Collected data entries
________________________

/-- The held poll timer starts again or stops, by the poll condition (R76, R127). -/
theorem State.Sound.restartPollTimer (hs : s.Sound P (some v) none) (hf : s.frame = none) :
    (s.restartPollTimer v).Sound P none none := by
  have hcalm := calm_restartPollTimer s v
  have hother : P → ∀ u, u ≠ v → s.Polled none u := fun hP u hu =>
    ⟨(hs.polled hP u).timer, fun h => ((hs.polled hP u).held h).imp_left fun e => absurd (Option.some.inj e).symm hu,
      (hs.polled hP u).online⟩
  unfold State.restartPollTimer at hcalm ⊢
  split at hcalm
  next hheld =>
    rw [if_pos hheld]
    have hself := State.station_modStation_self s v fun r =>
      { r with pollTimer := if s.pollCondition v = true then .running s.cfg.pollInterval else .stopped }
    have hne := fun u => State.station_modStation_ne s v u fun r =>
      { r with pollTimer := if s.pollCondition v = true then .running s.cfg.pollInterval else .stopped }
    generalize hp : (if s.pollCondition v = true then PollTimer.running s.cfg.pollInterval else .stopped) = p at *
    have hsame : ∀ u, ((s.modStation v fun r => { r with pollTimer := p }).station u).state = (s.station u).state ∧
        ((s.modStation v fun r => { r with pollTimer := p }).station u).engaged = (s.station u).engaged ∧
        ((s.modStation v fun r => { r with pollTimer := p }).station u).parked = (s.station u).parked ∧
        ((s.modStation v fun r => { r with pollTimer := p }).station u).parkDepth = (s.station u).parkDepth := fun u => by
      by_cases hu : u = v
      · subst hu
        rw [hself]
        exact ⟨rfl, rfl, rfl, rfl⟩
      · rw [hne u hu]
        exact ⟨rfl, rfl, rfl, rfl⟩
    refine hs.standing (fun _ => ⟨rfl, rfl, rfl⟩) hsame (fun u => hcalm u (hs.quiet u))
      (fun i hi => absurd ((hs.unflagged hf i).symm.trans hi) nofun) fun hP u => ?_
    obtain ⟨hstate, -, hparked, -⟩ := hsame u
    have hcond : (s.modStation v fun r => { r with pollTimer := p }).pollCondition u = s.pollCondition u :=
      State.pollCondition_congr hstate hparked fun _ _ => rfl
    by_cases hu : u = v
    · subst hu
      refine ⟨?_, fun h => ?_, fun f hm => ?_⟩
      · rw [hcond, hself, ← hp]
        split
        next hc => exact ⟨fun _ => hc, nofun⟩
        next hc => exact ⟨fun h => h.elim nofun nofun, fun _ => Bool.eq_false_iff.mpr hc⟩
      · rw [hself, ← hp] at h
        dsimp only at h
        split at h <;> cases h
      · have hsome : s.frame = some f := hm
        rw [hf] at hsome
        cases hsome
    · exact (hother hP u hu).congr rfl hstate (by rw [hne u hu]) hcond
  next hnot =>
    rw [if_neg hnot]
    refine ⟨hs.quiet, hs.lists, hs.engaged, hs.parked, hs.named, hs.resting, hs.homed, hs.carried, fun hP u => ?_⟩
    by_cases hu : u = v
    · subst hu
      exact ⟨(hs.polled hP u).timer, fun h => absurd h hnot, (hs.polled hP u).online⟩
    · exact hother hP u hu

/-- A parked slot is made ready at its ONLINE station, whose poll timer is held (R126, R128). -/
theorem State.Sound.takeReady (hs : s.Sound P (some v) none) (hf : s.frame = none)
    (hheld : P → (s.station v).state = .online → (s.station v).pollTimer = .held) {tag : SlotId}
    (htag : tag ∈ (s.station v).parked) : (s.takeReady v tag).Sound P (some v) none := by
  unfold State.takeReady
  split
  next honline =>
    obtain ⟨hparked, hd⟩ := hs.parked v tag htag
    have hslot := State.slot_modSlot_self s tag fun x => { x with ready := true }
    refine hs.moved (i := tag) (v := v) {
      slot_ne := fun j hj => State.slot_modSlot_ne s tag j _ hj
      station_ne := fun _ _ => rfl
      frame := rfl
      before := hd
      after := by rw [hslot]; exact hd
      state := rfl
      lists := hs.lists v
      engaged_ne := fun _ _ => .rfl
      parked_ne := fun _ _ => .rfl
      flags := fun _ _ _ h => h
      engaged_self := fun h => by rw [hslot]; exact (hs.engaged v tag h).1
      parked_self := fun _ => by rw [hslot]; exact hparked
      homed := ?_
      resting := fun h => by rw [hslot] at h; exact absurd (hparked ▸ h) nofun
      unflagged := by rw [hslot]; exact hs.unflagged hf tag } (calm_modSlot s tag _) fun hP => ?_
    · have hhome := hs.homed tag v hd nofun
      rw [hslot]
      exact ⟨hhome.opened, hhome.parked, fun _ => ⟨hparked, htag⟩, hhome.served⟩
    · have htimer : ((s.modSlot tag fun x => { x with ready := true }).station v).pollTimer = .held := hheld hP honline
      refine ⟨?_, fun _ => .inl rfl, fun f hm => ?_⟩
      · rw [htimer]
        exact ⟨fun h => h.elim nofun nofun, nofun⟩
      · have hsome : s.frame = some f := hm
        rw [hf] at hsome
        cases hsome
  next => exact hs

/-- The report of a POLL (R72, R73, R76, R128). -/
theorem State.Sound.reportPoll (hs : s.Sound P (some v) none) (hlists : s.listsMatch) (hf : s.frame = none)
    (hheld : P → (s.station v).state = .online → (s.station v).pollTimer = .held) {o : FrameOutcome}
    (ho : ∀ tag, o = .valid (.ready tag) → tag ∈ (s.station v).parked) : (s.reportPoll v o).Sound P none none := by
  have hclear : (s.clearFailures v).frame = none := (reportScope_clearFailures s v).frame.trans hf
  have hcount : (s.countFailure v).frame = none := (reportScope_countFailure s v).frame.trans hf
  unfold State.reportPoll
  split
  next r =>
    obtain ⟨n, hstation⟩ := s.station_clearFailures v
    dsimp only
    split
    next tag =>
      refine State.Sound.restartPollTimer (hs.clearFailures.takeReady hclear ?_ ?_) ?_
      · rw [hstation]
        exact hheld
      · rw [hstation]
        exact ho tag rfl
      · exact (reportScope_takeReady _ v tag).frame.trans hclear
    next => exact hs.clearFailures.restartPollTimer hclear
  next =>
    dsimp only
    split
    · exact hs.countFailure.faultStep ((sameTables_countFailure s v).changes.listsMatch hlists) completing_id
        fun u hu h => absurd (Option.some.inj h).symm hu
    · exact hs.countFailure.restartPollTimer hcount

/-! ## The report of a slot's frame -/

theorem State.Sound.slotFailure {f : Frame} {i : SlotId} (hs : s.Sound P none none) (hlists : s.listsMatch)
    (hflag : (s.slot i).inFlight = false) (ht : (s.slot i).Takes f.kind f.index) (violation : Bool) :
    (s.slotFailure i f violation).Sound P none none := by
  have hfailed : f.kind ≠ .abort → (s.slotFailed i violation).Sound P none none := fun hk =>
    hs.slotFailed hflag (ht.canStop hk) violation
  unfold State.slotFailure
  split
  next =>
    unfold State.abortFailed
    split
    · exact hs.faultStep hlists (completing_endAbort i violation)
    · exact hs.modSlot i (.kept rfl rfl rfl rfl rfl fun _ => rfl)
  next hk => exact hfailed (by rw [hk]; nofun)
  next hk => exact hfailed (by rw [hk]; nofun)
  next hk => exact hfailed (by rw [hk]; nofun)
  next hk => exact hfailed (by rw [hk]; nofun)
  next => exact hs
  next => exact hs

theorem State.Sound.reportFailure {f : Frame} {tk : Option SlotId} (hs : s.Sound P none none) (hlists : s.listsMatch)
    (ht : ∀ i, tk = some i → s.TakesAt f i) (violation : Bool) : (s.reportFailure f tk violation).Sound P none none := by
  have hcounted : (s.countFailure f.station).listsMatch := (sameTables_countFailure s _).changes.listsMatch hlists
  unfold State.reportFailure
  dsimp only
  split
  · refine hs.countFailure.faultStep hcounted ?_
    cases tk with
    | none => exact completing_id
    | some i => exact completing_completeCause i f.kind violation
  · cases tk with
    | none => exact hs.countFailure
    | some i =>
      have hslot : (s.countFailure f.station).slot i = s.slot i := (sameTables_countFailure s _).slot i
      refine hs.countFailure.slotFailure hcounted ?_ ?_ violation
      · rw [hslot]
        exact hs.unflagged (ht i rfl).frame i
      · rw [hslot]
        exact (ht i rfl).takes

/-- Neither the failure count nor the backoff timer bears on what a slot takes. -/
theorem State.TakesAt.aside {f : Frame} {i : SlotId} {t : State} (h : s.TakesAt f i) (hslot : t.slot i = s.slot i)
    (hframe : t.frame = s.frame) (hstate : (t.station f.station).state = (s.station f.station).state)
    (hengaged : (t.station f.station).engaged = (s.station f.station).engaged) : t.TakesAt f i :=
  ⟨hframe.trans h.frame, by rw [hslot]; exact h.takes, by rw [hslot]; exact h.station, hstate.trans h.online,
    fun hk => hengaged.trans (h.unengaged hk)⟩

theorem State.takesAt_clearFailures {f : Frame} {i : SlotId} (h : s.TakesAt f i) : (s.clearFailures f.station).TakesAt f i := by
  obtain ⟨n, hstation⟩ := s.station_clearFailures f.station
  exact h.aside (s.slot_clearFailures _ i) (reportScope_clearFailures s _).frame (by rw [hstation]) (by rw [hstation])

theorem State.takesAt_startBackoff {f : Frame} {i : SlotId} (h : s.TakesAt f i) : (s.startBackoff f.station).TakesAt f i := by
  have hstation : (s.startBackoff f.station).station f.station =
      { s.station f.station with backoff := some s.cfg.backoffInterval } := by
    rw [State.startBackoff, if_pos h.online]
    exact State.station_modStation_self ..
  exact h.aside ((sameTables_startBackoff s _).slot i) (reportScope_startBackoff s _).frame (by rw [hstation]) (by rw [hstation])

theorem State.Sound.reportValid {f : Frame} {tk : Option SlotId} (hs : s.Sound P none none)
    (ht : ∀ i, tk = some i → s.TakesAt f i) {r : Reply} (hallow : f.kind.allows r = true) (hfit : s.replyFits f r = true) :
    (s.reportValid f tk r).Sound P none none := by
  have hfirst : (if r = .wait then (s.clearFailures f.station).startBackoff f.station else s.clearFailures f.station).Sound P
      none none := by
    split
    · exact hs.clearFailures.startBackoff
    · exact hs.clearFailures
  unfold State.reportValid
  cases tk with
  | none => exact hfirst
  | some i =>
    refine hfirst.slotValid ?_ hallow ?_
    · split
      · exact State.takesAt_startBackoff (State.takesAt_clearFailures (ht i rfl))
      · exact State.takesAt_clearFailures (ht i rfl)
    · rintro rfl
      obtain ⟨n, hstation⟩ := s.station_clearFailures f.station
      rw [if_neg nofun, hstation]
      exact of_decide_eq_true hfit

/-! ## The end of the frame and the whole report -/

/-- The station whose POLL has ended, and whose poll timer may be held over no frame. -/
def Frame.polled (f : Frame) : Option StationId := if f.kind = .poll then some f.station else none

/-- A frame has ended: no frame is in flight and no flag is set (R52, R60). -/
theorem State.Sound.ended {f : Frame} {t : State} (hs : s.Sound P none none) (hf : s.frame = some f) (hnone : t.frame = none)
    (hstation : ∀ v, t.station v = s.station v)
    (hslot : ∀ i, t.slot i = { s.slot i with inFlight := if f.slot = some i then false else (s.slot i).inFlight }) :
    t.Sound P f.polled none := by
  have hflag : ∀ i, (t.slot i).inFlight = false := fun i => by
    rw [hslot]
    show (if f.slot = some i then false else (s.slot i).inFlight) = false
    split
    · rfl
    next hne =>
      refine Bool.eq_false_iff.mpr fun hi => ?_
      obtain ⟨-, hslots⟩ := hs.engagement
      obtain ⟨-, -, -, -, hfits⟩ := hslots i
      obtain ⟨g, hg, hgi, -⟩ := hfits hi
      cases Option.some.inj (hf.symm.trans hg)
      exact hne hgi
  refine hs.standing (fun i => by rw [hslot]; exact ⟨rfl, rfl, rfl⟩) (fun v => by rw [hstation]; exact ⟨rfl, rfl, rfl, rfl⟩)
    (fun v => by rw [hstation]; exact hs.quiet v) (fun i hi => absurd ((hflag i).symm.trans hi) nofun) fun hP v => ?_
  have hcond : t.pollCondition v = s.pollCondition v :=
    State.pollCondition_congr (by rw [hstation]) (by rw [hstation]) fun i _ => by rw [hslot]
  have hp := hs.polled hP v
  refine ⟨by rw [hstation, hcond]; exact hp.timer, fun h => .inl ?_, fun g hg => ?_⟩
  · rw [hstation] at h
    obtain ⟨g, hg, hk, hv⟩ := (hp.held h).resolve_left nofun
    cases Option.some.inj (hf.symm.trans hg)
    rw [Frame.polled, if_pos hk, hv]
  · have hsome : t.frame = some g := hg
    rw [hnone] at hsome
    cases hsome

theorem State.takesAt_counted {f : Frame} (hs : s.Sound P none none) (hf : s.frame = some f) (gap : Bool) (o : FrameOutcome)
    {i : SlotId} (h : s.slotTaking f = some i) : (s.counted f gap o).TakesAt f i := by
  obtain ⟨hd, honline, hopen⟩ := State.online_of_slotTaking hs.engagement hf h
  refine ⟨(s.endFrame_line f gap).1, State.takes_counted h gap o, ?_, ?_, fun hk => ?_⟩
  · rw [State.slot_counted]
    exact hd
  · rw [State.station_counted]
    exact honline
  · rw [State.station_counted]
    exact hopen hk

________________________

Exercise brief: All lines in the records above that contain "countFailure" are to be reported.

Answer to the problem:
  have hcount : (s.countFailure v).frame = none := (reportScope_countFailure s v).frame.trans hf
    · exact hs.countFailure.faultStep ((sameTables_countFailure s v).changes.listsMatch hlists) completing_id
    · exact hs.countFailure.restartPollTimer hcount
  have hcounted : (s.countFailure f.station).listsMatch := (sameTables_countFailure s _).changes.listsMatch hlists
  · refine hs.countFailure.faultStep hcounted ?_
    | none => exact hs.countFailure
      have hslot : (s.countFailure f.station).slot i = s.slot i := (sameTables_countFailure s _).slot i
      refine hs.countFailure.slotFailure hcounted ?_ ?_ violation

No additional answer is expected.